Generate the following two result sets:- Query an alphabetically ordered list of all names in OCCUPATIONS, immediately followed by the first letter of each profession as a parenthetical (i.e.: enclosed in parentheses). For example: AnActorName(A), ADoctorName(D), AProfessorName(P), and ASingerName(S).

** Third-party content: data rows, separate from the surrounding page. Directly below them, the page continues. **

-- ==== Sys2Proof/Tests/Slice0.lean ====
section
/-! SUPPORT. Tests: the encodings and vectors of the spec (30_encoding.md R62, 95_test_vectors.md), the checks of
WellFormed, one step of each command, and for every obligation with hypotheses a state and operands that meet them. -/

namespace Sys2Proof.Tests

open Sys2Proof.Machine Sys2Proof.Safety

/-! ### Small states -/

/-- The reset state with a mode, a tick counter, a step total and a memory. -/
def st (mode : RunMode) (ticks acc : Tick) (mem : Memory) : State :=
  { State.reset with runMode := mode, ticks := ticks, stepAcc := acc, mem := mem }

/-- A state in a mode, with one word at a port. -/
def withWord (mode : RunMode) (p : Port) (w : Word) : State :=
  { st mode 0#32 0#32 [] with inbox := [⟨p, w⟩] }

/-- The next state of an outcome. -/
def stateOf : Result → Option State
  | .next t => some t
  | .fault _ => none
  | .refused _ => none

/-! ### WellFormed: each check refuses an ill-formed term -/

theorem test_geometry_fixed : Config.geometry.wellFormed = true := by decide

/-- E6: left border 44 is refused. -/
theorem test_geometry_left : { Config.geometry with borderLeft := 44 }.wellFormed = false := by decide
theorem test_geometry_right : { Config.geometry with borderRight := 47 }.wellFormed = false := by decide
theorem test_geometry_top : { Config.geometry with borderTop := 49 }.wellFormed = false := by decide
theorem test_geometry_bottom : { Config.geometry with borderBottom := 41 }.wellFormed = false := by decide
theorem test_geometry_width : { Config.geometry with screenWidth := 255 }.wellFormed = false := by decide
theorem test_geometry_height : { Config.geometry with screenHeight := 191 }.wellFormed = false := by decide

theorem test_frameTicks_range :
    frameTicksWellFormed 0 = false ∧ frameTicksWellFormed 4294967296 = false ∧ frameTicksWellFormed 69888 = true := by
  decide

theorem test_frameTicks_wellFormed : frameTicksWellFormed Config.frameTicks.toNat = true := by
  have h := Config.frameTicks_pos
  have h2 := Config.frameTicks.isLt
  simp only [frameTicksWellFormed, Bool.and_eq_true, decide_eq_true_eq]
  omega

theorem test_fields_refused : fitsA 65536 = false ∧ fitsD 256 = false ∧ fitsN 4294967296 = false := by decide
theorem test_fields_accepted : fitsA 65535 = true ∧ fitsD 255 = true ∧ fitsN 4294967295 = true := by decide

/-! ### Decoding: words of R62 and 95_test_vectors.md 2.9, written out -/

theorem test_decode_memWr : decode .host 0x02B0400000000000#64 = .ok (.memWr 0x4000#16 0xB0#8) := by decide
theorem test_decode_memRd : decode .host 0x0100400000000000#64 = .ok (.memRd 0x4000#16) := by decide
theorem test_decode_tickAdv : decode .host 0x0300000000000064#64 = .ok (.tickAdv 100#32) := by decide
theorem test_decode_tickRd : decode .host 0x0400000000000000#64 = .ok .tickRd := by decide
theorem test_decode_runFrame : decode .host 0x0500000000000000#64 = .ok .runFrame := by decide
theorem test_decode_render : decode .host 0x0600000000000000#64 = .ok .render := by decide
theorem test_decode_execFrame : decode .host 0x0700000000000000#64 = .ok .execFrame := by decide
theorem test_decode_fbRd : decode .host 0x080001170000002B#64 = .ok (.fbRd 279#16 43#32) := by decide
theorem test_decode_statusRd : decode .host 0x0900000000000000#64 = .ok .statusRd := by decide
theorem test_decode_cpuRd : decode .cpu 0x8100800000000000#64 = .ok (.cpuRd 0x8000#16) := by decide
theorem test_decode_cpuWr : decode .cpu 0x82385AFF00000000#64 = .ok (.cpuWr 0x5AFF#16 0x38#8) := by decide
theorem test_decode_cpuAdv : decode .cpu 0x8300000000000004#64 = .ok (.cpuAdv 4#32) := by decide
theorem test_decode_cpuStepEnd : decode .cpu 0x8400000000000000#64 = .ok .cpuStepEnd := by decide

- Query the number of occurrences of each occupation in OCCUPATIONS. Sort the occurrences in ascending order, and output them in the following format:
There are a total of [occupation_count] [occupation]s.
- where [occupation_count] is the number of occurrences of occupation in OCCUPATIONS and [occupation] is the lowercase occupation name. If more than one Occupation has the same [occupation_count], they should be ordered alphabetically.
Note:- There will be at least two entries in the table for each type of occupation.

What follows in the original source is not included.